Dear RDF fans,

I am building a large dictionary of C++ analysers/algorithms that I can then continently load in ROOT and call from pyROOT to define my RDF graph.

Nevertheless I am pretty sure some part of the code would deserve to be re-written, for example to have a proper class so that the instantiation only happens once.

With this email, and before I start trying too many random things, I would like to know what would be the recommended good practices to chase inefficient code blocks in RDF (if such thing exist of course).


Hi @clementhelsens ,
assuming that your application is not bound by I/O, we can certainly play a bit with performance optimization.

First of all, make sure that the C++ code is compiled with optimizations and debug symbols. If you compile it with ACLiC, you can explicitly ask for optimizations with +Og. If you compile manually, make sure that the -O2 -g compilation flags are passed.

At that point you can profile you application with perf, e.g. with perf record -F99 ./your_app and then check which functions take time with perf report.

In v6.24 you can also activate verbose RDF logging by adding this line at the beginning of the program:

auto verbosity = ROOT::Experimental::RLogScopedVerbosity(ROOT::Detail::RDF::RDFLogChannel(), ROOT::Experimental::ELogLevel::kInfo);

(the Python equivalent should be the same with . instead of :: as usual).
That will give you precise timings of the RDF event loop and of the time RDF spends just-in-time compiling “stuff” – if the latter is too high, there are tricks to reduce it.

Maybe we can start from these and see how it goes. I can also take a look at your application in case it’s possible to set it up and run it on my system.
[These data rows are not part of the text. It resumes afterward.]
theorem State.takeLadleJob_keeps {ch e : Nat} {ws : List Nat} {x : HostMem} (hm : 1317942 ||| m = m)
    (h : Keeps m r s) : Keeps m r (s.takeLadleJob ch e ws x) := by
  unfold State.takeLadleJob
  dsimp only
  split
  · exact State.completeLadle_keeps (sub_trans (by decide) hm) h
  · split
    · exact State.completeLadle_keeps (sub_trans (by decide) hm) h
    · split
      · exact State.completeLadle_keeps (sub_trans (by decide) hm) h
      · split
        · split
          · exact State.startJob_keeps (sub_trans (by decide) hm) (State.grantLock_keeps (sub_trans (by decide) hm) (State.setLadleJob_keeps (sub_trans (by decide) hm) h))
          · exact State.after_keeps (sub_trans (by decide) hm) (Keeps.fabric hm (by decide) rfl rfl (State.setLadleJob_keeps (sub_trans (by decide) hm) h))
        · exact State.startJob_keeps (sub_trans (by decide) hm) (State.setLadleJob_keeps (sub_trans (by decide) hm) h)

theorem execFenceOnly_keeps {a1 : _} {a2 : _} {a3 : _} (hm : 1317942 ||| m = m) (h : Keeps m r s) :
    KeepsO m r (execFenceOnly a1 a2 a3 s) := by
  unfold execFenceOnly
  try lift_lets
  repeat (intro x; first
    | (have hx : Keeps m r x := by
        dsimp only [x]
        repeat' first
          | with_reducible first
            | assumption
            | refine KeepsO.next ?_
            | exact KeepsO.fault
            | refine KeepsO.ite ?_ ?_
            | refine Keeps.ite ?_ ?_
            | refine State.readInPlace_keeps (sub_trans (by decide) hm) ?_ ?_
            | refine State.takeLadleJob_keeps (sub_trans (by decide) hm) ?_
          | (intro t x ht)
          | (intro t ht)
          | (intro t y z ht)
          | (intro ht)
          | split
          | dsimp only
       clear_value x)
    | clear_value x)
  repeat' first
    | with_reducible first
      | assumption
      | refine KeepsO.next ?_
      | exact KeepsO.fault
      | refine KeepsO.ite ?_ ?_
      | refine Keeps.ite ?_ ?_
      | refine State.readInPlace_keeps (sub_trans (by decide) hm) ?_ ?_
      | refine State.takeLadleJob_keeps (sub_trans (by decide) hm) ?_
    | (intro t x ht)
    | (intro t ht)
    | (intro t y z ht)
    | (intro ht)
    | split
    | dsimp only

theorem execCopyList_keeps {a1 : _} {a2 : _} {a3 : _} (hm : 1317942 ||| m = m) (h : Keeps m r s) :
    KeepsO m r (execCopyList a1 a2 a3 s) := by
  unfold execCopyList
  try lift_lets
  repeat (intro x; first
    | (have hx : Keeps m r x := by
        dsimp only [x]
        repeat' first
          | with_reducible first
            | assumption
            | refine KeepsO.next ?_
            | exact KeepsO.fault
            | refine KeepsO.ite ?_ ?_
            | refine Keeps.ite ?_ ?_
            | refine State.readInPlace_keeps (sub_trans (by decide) hm) ?_ ?_
            | refine State.takeLadleJob_keeps (sub_trans (by decide) hm) ?_
          | (intro t x ht)
          | (intro t ht)
          | (intro t y z ht)
          | (intro ht)
          | split
          | dsimp only
       clear_value x)
    | clear_value x)
  repeat' first
    | with_reducible first
      | assumption
      | refine KeepsO.next ?_
      | exact KeepsO.fault
      | refine KeepsO.ite ?_ ?_
      | refine Keeps.ite ?_ ?_
      | refine State.readInPlace_keeps (sub_trans (by decide) hm) ?_ ?_
      | refine State.takeLadleJob_keeps (sub_trans (by decide) hm) ?_
    | (intro t x ht)
    | (intro t ht)
    | (intro t y z ht)
    | (intro ht)
    | split
    | dsimp only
Thanks @eguiraud , I will give it a try as soon as possible.
Let me write here the procedure to build a debug version for you but also for my own memory.

git clone 
cd  FCCAnalyses

source /cvmfs/

export ROOT_INCLUDE_PATH=$PWD/install/include/FCCAnalyses:$ROOT_INCLUDE_PATH
export LD_LIBRARY_PATH=`python -m awkward.config --libdir`:$LD_LIBRARY_PATH

mkdir build install
cd build
cmake .. -DCMAKE_INSTALL_PREFIX=../install -DCMAKE_BUILD_TYPE=RelWithDebInfo
make install
cd ..

then you can run like:

python examples/FCCee/flavour/Bc2TauNu/ p8_ee_Zbb_Bc2TauNu_stage1.root /eos/experiment/fcc/ee/generation/DelphesEvents/spring2021/IDEA/p8_ee_Zbb_ecm91_EvtGen_Bc2TauNuTAUHADNU/events_003907469.root

to run over one file, or like:

python examples/FCCee/flavour/Bc2TauNu/ p8_ee_Zbb_Bc2TauNu_stage1.root "/eos/experiment/fcc/ee/generation/DelphesEvents/spring2021/IDEA/p8_ee_Zbb_ecm91_EvtGen_Bc2TauNuTAUHADNU/events_03*.root"

to run over more files. I granted you read access to /eos/experiment/fcc/ee/

With this key4hep debug setup, we already have root v6.24, so I could try you nice suggestion.


Alright, I’ll put in on my to-do list to run these two workloads and check if I see something weird.

Note that for performance tests you want -DCMAKE_BUILD_TYPE=RelWithDebInfo instead of Debug.

Hi @clementhelsens ,
did you manage to find out what needs optimizing exactly (if anything)?

I am trying to set this up on my workstation but I don’t manage to load from CVMFS, can you suggest what configuration I need?


sorry @eguiraud , I did not found time to further investigate this. From any lxplus machine log in I can see this cvmfs repo mounted. I guess your workstation is within EP-STF ? if so maybe the system administrator could have a look and mount it? Last week on some machines to mount got stuck and IT had to do it again, maybe same thing is happing for you?